Homélie du 28 juillet 2019 (Lc 11, 1-13)

Chanoine Raphaël Duchoud – Hospice du Grand-Saint-Bernard, VS

Frères et sœurs dans le Christ,

L’été se poursuit et voilà que nous vivons le deuxième pèlerinage alpin organisé par l’Hospice du Grand-Saint-Bernard sur un thème qui nous concerne tous : la sainteté avec une invitation pressante à devenir un saint par cette injonction : «Viens, il t’appelle». «Devenir un saint», n’est-ce pas un langage qui peut paraître dépassé dans l’esprit de beaucoup de nos contemporains ? En tout cas, à en juger par des réflexions comme celle-ci, entendues au cours de conversations, on se rend compte à quel point le concept de sainteté est perçu chez beaucoup de personnes, même chez celles qui s’affirment chrétiennes.

Devenir ami de Dieu

Lors d’une préparation au baptême d’un  petit enfant, nous étions arrivés à parler sur le thème de la vocation à la sainteté et j’avais demandé aux parents de chercher deux définitions de la sainteté, l’une en deux mots et la deuxième en trois mots. Il n’était pas évident pour eux de donner une réponse aussi succincte mais tout de même, il en est sorti que la sainteté pourrait être le fait d’être «pécheur pardonné» et, par conséquence, devenir «ami de Dieu» ; d’où la réflexion de la maman : « Mais alors, cela nous concerne tous !! » Voilà une perception de la sainteté appréciée à son juste niveau.

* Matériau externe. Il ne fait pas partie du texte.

-- ==== Sys2Proof/Certificates/Slice0/Obligations.lean ====
section
/-! DEFINITION. The statements about the model. -/
open Sys2Proof Sys2Proof.Machine

/-! ## The step -/

/-- With a command at the front of its queue the block runs exactly that command on the state with the queue's rest. -/
def Obligations.StepRunsFrontCommand : Prop :=
  ∀ (s : State) (c : Instr) (rest : List Instr),
    step { s with pending := c :: rest } = exec c { s with pending := rest }

/-- With no command waiting, one nanosecond passes and only the timebase may move (the model's choice, log entry 2): it
goes on, the delay of a SYNC edge runs down, and with its last nanosecond an armed value not below the timebase is loaded
(R262). -/
def Obligations.EmptyQueueTicks : Prop :=
  ∀ s : State, s.pending = [] → ∃ t, step s = .next t ∧
    let armed := s.reg64 Reg.CLV_TB_ARM_LO Reg.CLV_TB_ARM_HI
    (s.time.load = none → t.time = s.time.tick ∧ { t with time := s.time } = s) ∧
    (∀ n, s.time.load = some n → 1 < n →
      t.time = { s.time.tick with load := some (n - 1) } ∧ { t with time := s.time } = s) ∧
    ∀ n, s.time.load = some n → n ≤ 1 → t.time.load = none ∧ t.flag F.CLV_TB_CFG_ARM = false ∧
      (s.time.tick.tb.toNat ≤ armed.toNat → t.now = armed ∧ t.flag F.CLV_TB_STATUS_ALIGNED = true) ∧
      (armed.toNat < s.time.tick.tb.toNat → t.now = s.time.tick.tb ∧ t.flag F.CLV_TB_STATUS_ARM_ERR = true) ∧
      { t with time := s.time, regs := s.regs } = s

/-! ## Numbers -/

/-- Every code of the element formats (R29, R30): the value of its sign, exponent and mantissa fields, the infinities, the
NaNs, the largest finite, smallest normal and smallest subnormal, and the NaN the T4 writes; and the values of scale words
and block scales (R32, R34). -/
def Obligations.FormatValues : Prop :=
  (∀ r ∈ ([(bf16, 8, 7, 127), (binary16, 5, 10, 15), (e4m3, 4, 3, 7), (e5m2, 5, 2, 15)] : List (EFmt × Nat × Nat × Nat)),
    let f := r.1
    let eb := r.2.1
    let mb := r.2.2.1
    let bias := r.2.2.2
    ∀ S E M : Nat, S < 2 → E < 2 ^ eb → M < 2 ^ mb →
      let x := f.decode ((S * 2 ^ eb + E) * 2 ^ mb + M)
      let special : Prop := E = 2 ^ eb - 1 ∧ (f = e4m3 → M = 7)
      (special → x = if f ≠ e4m3 ∧ M = 0 then .inf (S == 1) else .nan) ∧
      (¬ special → x.rat = some ((-1) ^ S * (if E = 0 then 2 ^ (1 - bias : ℤ) * ((M : ℚ) / 2 ^ mb)
        else 2 ^ (E - bias : ℤ) * (1 + (M : ℚ) / 2 ^ mb))))) ∧
  (∀ E M : Nat, E < 16 → M < 16 → (zm8u.decode (E * 16 + M)).rat =
    some (if E = 0 then 2 ^ (-6 : ℤ) * ((M : ℚ) / 16) else 2 ^ (E - 7 : ℤ) * (1 + (M : ℚ) / 16))) ∧
  (∀ r ∈ ([(bf16, 0x7F7F, 0x80, -126, -133), (binary16, 0x7BFF, 0x400, -14, -24), (e4m3, 0x7E, 0x08, -6, -9),
      (e5m2, 0x7B, 0x04, -14, -16), (zm8u, 0xFF, 0x10, -6, -10)] : List (EFmt × Nat × Nat × ℤ × ℤ)),
    let f := r.1
    (∃ L, (f.decode r.2.1).rat = some L ∧ ∀ c q, (f.decode c).rat = some q → |q| ≤ L) ∧
    (f.decode r.2.2.1).rat = some (2 ^ r.2.2.2.1) ∧ (f.decode 1).rat = some (2 ^ r.2.2.2.2)) ∧
  (bf16.conv .even .nan).code = 0x7FC0 ∧ (binary16.conv .even .nan).code = 0x7E00 ∧
  (e4m3.conv .even .nan).code = 0x7F ∧ (e5m2.conv .even .nan).code = 0x7E ∧
  (∀ w : BitVec 16, let e := w.toNat / 256
    let f := w.toNat % 256
    (swVal w).rat = some (2 ^ (e - 127 : ℤ) * (1 + (f : ℚ) / 256)) ∧ (swValid w = true ↔ 1 ≤ e ∧ e ≤ 254)) ∧
  (∀ c : Nat, c < 255 → (e8m0 c).rat = some (2 ^ (c - 127 : ℤ))) ∧ e8m0 255 = .nan

/-- Conversions (R35, R36, R37, R49): a finite value within range becomes the nearest code, ties to even, or under a
stochastic draw u the code below or above it as u tells; above range it saturates; a negative one converts to 0 in ZM8U;
and non-finite sources convert as R37's table says. Each counts what it should. -/
def Obligations.ConversionsRound : Prop :=
  ∀ f ∈ [bf16, binary16, e4m3, e5m2, zm8u],
    (∀ (neg : Bool) (n d : Nat) (e : Int) (X L : ℚ), d ≠ 0 → (f.sgn = none → neg = false) →
      (Num.fin neg n d e).rat = some X → (f.decode f.maxMag).rat = some L →
      (|X| ≤ L → let v := f.conv .even (.fin neg n d e)
        ∃ q, (f.decode v.code).rat = some q ∧
          (∀ c y, (f.decode c).rat = some y → |q - X| ≤ |y - X| ∧ (|q - X| = |y - X| → y ≠ q → v.code % 2 = 0)) ∧
          (f.sgn ≠ none → (f.decode v.code).isNeg = neg) ∧ v.sat = false ∧ v.nonfin = false ∧
          (v.ufl = true ↔ n ≠ 0 ∧ q = 0)) ∧
      (|X| ≤ L → n ≠ 0 → ∀ (u : Nat) (E : Int), 2 ^ E ≤ |X| → |X| < 2 ^ (E + 1) →
        let v := f.conv (.stoch u) (.fin neg n d e)
        let q : ℚ := 2 ^ (max E f.emin - f.m)
        (f.decode v.code).rat = some ((if neg then -1 else 1) * (q * ((⌊|X| / q⌋ : ℚ) +
          (if (u : ℤ) < ⌊Int.fract (|X| / q) * 2 ^ 24⌋ then 1 else 0)))) ∧ v.sat = false ∧ v.nonfin = false ∧
        (v.ufl = true ↔ (f.decode v.code).isZero = true)) ∧
      (L < |X| → ∀ r, f.conv r (.fin neg n d e) = { code := f.withSign neg f.maxMag, sat := true })) ∧
    (∀ r, f.conv r .nan = if f = zm8u then { code := 0xFF, sat := true, nonfin := true }
      else { code := f.nanCode, nonfin := true }) ∧
    (∀ r neg, f.conv r (.inf neg) =
      if f = bf16 then { code := if neg then 0xFF80 else 0x7F80, nonfin := true }
      else if f = binary16 then { code := if neg then 0xFC00 else 0x7C00, nonfin := true }
      else { code := f.withSign neg f.maxMag, sat := true, nonfin := true }) ∧
    ∀ r n d e, f = zm8u → f.conv r (.fin true n d e) = if n = 0 then { code := 0 } else { code := 0, sat := true }

/-- The step advance (R42, R157): STEP moves SCT_STEP on; the entries with VALID take the next scale and no other changes.
The wanted scale's word is the smallest scale word not below it, or the nearest valid word, with CLAMPED; PREV keeps CUR,
FILL counts, the next step's ring slot is cleared, and AMAX_ZERO says that every slot folded was 0. -/
def Obligations.StepAdvancesScales : Prop :=
  (∀ (n d : Nat) (e : Int) (X : ℚ), n ≠ 0 → d ≠ 0 → (Num.fin false n d e).rat = some X →
    let r := wantWord n d e
    swValid r.1 = true ∧
    (X ≤ 2 ^ (-127 : ℤ) * (511 / 256) → r = (0x0100, true)) ∧
    (2 ^ (127 : ℤ) * (511 / 256) < X → r = (0xFEFF, true)) ∧
    (2 ^ (-127 : ℤ) * (511 / 256) < X → X ≤ 2 ^ (127 : ℤ) * (511 / 256) → r.2 = false ∧
      ∃ v, (swVal r.1).rat = some v ∧ X ≤ v ∧
        ∀ w y, swValid w = true → (swVal w).rat = some y → X ≤ y → v ≤ y)) ∧
  (∀ (e : Entry) (st : BitVec 32), e.length = 16 →
    let n := min (enH e) (enFILL e + 1)
    let slot (j : Nat) : Nat := ringVal (enRING e ((st.toNat + 16 - j) % 16))
    let e' := (enAdvance e st).1
    let scaled : Prop := enFREEZE e = false ∧ enFORMAT e ≤ 1 ∧ ∃ j < n, slot j ≠ 0
    (∀ j < n, (∀ i < n, slot i ≤ slot j) → scaled →
      (slot j = 0x7F80 → enCUR e' = 0xFEFF) ∧
      (∀ m d x, bf16.decode (slot j) = .fin false m d x →
        enCUR e' = (wantWord (m * 2 ^ enMARGIN e) (d * (if enFORMAT e = 0 then 448 else 57344)) x).1)) ∧
    (¬ scaled → enCUR e' = enCUR e ∧ (enW e' 13).getLsbD 10 = false) ∧ enPREV e' = enCUR e ∧
    enFILL e' = min (enFILL e + 1) 15 ∧ enRING e' ((st.toNat + 1) % 16) = 0 ∧
    (∀ k < 16, k ≠ (st.toNat + 1) % 16 → enRING e' k = enRING e k) ∧
    ((enW e' 13).getLsbD 9 = true ↔ ∀ j < n, slot j = 0) ∧ enW e' 11 = st + 1) ∧
  ∀ (s : State) (q : Fin 16) (h : BitVec 64) (p : Payload), s.accepts q h p → hdCMD h = 4 →
    Completes (.stepCmd q h p) s fun t =>
      t.reg Reg.SCT_STEP = s.reg Reg.SCT_STEP + 1 ∧
      (∀ i, s.sctBad i = [] →
        (enVALID (s.entry i) = true → t.entry i = (enAdvance (s.entry i) (s.reg Reg.SCT_STEP)).1) ∧
        (enVALID (s.entry i) = false → t.entry i = s.entry i)) ∧
      (∀ k m bps, lookup s.sched k = some (m, bps) → k < 16 →
        t.reg (Reg.PLN_SCHED_V k) = schedValue m bps (s.reg Reg.SCT_STEP + 1)) ∧ ∀ a, t.byte a = s.byte a

/-! ## Tile, accumulator, quantise and vector instructions -/

/-- A tile, accumulator, quantise or vector instruction that may issue, whose first operands pass the gate and whose
queues have room, enters its queues with the next work number, and its context goes on past its words (R90, R92, R94,
R130). Nothing else changes. -/
def Obligations.TileInstructionIssues : Prop :=
  ∀ (i : Instr) (c : Cx) (w x : BitVec 64) (s : State), i.tileForm = some (c, w, x) →
    s.issues c w (legalTile w x) → s.gateMiss c.pos.key (firstTiles w) = [] → (s.eng c.pos.key).room w = true →
    (isV2 (opc w) = true → vSRC2 w = 1 → (s.eng c.pos.key).scalarBusy c.ctx.val (vSS w) = false) →
    Completes i s fun t =>
      let q : QEnt := { id := s.nextId, ctx := c.ctx.val, w := w, x := extOf (s.ctx c.key) w x,
                        pc := (s.ctx c.key).pc, step := s.reg Reg.SCT_STEP }
      let on (u : Unit3) (l : List QEnt) : List QEnt := if (queuesOf w).contains u then l ++ [q] else l
      t.ctx c.key = (s.ctx c.key).past w (s.nextTurn c.pos.key) ∧
      (t.eng c.pos.key).qA = on .a (s.eng c.pos.key).qA ∧ (t.eng c.pos.key).qB = on .b (s.eng c.pos.key).qB ∧
      (t.eng c.pos.key).qV = on .v (s.eng c.pos.key).qV ∧ t.nextId = s.nextId + 1 ∧ s.issueFrame t c

/-- The issue gate (R130): a first operand fails it when it is not FULL and no issued instruction writes it, and only then;
a failed gate makes the context LATE and nothing enters a queue; a LATE context whose missing operands are FULL, or have
an issued writer, returns to RUN, or to DRAIN if its task has stopped; and an instruction behind the writer of an operand
waits (R91). The gate tests the first pair of a TMAC, which is the model's reading (log entry 12). -/
def Obligations.IssueGate : Prop :=
  (∀ (s : State) (e : Nat) (ts : List Nat) (t : Nat), t ∈ s.gateMiss e ts ↔
    t ∈ ts ∧ s.full e t = false ∧ ∀ q ∈ (s.eng e).ents, t ∉ tilesWritten q.w) ∧
  (∀ (i : Instr) (c : Cx) (w x : BitVec 64) (s : State), i.tileForm = some (c, w, x) →
    s.issues c w (legalTile w x) → s.gateMiss c.pos.key (firstTiles w) ≠ [] →
    Completes i s fun t =>
      t.ctx c.key = { s.ctx c.key with st := .late, miss := s.gateMiss c.pos.key (firstTiles w) } ∧
      (t.eng c.pos.key).ents = (s.eng c.pos.key).ents ∧ t.nextId = s.nextId ∧ s.issueFrame t c) ∧
  (∀ (c : Cx) (s : State), (s.ctx c.key).st = .late → s.gateMiss c.pos.key (s.ctx c.key).miss = [] →
    Completes (.contextResume c) s fun t =>
      (t.ctx c.key).st = (if (s.ctx c.key).stopped then .drain else .run) ∧ (t.ctx c.key).miss = [] ∧
      (∀ r, (t.ctx c.key).s r = (s.ctx c.key).s r) ∧ s.issueFrame t c) ∧
  ∀ (x : Engine) (p q : QEnt) (k : Nat), p ∈ x.ents → p.id < q.id → k ∈ tilesWritten p.w → k ∈ firstTiles q.w →
    x.holds q = true

/-- An illegal word, or one delivered with poison, stops the task with ABORTED, cause ILLEGAL (R98): NFAULT is written if
no cause stands, NSTAT's ABORTED bit sets, and the context drains. Beside what the fetch of the words records, nothing else
changes. -/
def Obligations.IllegalInstructionStopsTask : Prop :=
  ∀ (i : Instr) (c : Cx) (w x : BitVec 64) (s : State), i.tileForm = some (c, w, x) →
    s.mayIssue c.pos.key c.ctx.val = true → s.fenced c.pos.key c.ctx.val w = false →
    legalTile w x = false ∨ s.progPoison (s.ctx c.key) (wordsOf w) = true →
    Completes i s fun t =>
      (t.ctx c.key).st = .drain ∧ (t.ctx c.key).stopped = true ∧ (t.ctx c.key).code = .aborted ∧
      ((t.ctx c.key).s 31).getLsbD 30 = true ∧
      (((s.ctx c.key).s 30).toNat / 2 ^ 27 = 0 →
        (t.ctx c.key).s 30 = nfaultOf 0x10 (s.ctx c.key).pc 0) ∧
      (t.eng c.pos.key).ents = (s.eng c.pos.key).ents ∧ (s.progFetch c.pos.key c.ctx.val w).issueFrame t c

/-- LPSAMP takes effect at issue: mode 1 asks Loupe for a chain, modes 2 and 3 set and clear its hold, and it enters no
queue (R117, R119). While sampling is suspended the request waits (R304). -/
def Obligations.LoupeSampleAtIssue : Prop :=
  ∀ (c : Cx) (w : BitVec 56) (s : State), s.issues c (0x38#8 ++ w) (legalLPSAMP (0x38#8 ++ w)) →
    Completes (.lpsamp c w) s fun t =>
      let mode := bits64 (0x38#8 ++ w) 53 52
      let u := c.pos.clu
      let r := (c.pos.key, bits64 (0x38#8 ++ w) 51 49, bits64 (0x38#8 ++ w) 47 32)
      t.ctx c.key = (s.ctx c.key).past (0x38#8 ++ w) (s.nextTurn c.pos.key) ∧
      (t.eng c.pos.key).ents = (s.eng c.pos.key).ents ∧
      let free : Prop := (s.loupe u).armed = none ∧ s.sampling = true
      (mode = 1 → free → (t.loupe u).armed = some r) ∧
      (mode = 1 → ¬ free → (s.loupe u).queued = none → (t.loupe u).queued = some r) ∧
      (mode = 1 → ¬ free → (s.loupe u).queued ≠ none → (t.loupe u).dropped = (s.loupe u).dropped + 1) ∧
      (mode = 2 → (t.eng c.pos.key).loupeHold = true) ∧ (mode = 3 → (t.eng c.pos.key).loupeHold = false) ∧
      (mode ≠ 1 → ∀ v, t.loupe v = s.loupe v) ∧
      s.issueFrame { t with loupes := s.loupes } c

Etre ami de Dieu nous inscrit dans une relation qui demande, de notre part, bien plus qu’un simple souvenir intellectuel d’un rapport avec quelqu’un qu’on n’a jamais vu de ses propres yeux. Et pourtant, saint Jean affirme que « Dieu, personne ne l’a jamais vu ; le Fils unique, qui est dans le sein du Père, est venu nous le faire connaître. » (Jn 1, 18) La révélation divine par la personne de Jésus-Christ est essentielle pour stimuler notre foi en un Dieu Père, révélé par Jésus-Christ, reconnu comme Dieu et enseigné par l’Esprit-Saint reconnu également comme Dieu, dans la communauté des baptisés qu’est l’Eglise. La foi chrétienne ainsi exprimée oriente notre point de vue sur la vocation à la sainteté.

Appeler Dieu «Père»

Quand on parle d’amitié, on s’inscrit dans une relation avec l’être aimé. Etre ami de Dieu implique donc une relation avec le divin qui se concrétise d’une manière ou d’une autre par le lien de la prière. Trop perçue souvent comme une action réservée à des personnes qui ont consacré leur vie dans une vocation particulière, la prière peut paraître comme désuète chez beaucoup de nos contemporains. Pourtant, dans l’Evangile de ce dimanche, les disciples restent frappés de voir Jésus en prière, au point qu’ils en viennent à lui demander : « Seigneur, enseigne-nous à prier, comme Jean-Baptiste l’a enseigné à ses disciples. » (Lc 11,1) Jésus ne va pas commencer à faire des théories sur la manière de prier et sur les positions à prendre pour favoriser cet élan du cœur vers Dieu, il va directement à l’essentiel en invitant ses disciples à appeler Dieu «Père». Cette première parole nous introduit directement dans la relation intime dans laquelle nous sommes impliqués, non pas parce que nous faisons quelque chose, mais parce que nous existons. Si j’appelle Dieu «Père», je me reconnais automatiquement comme «fils».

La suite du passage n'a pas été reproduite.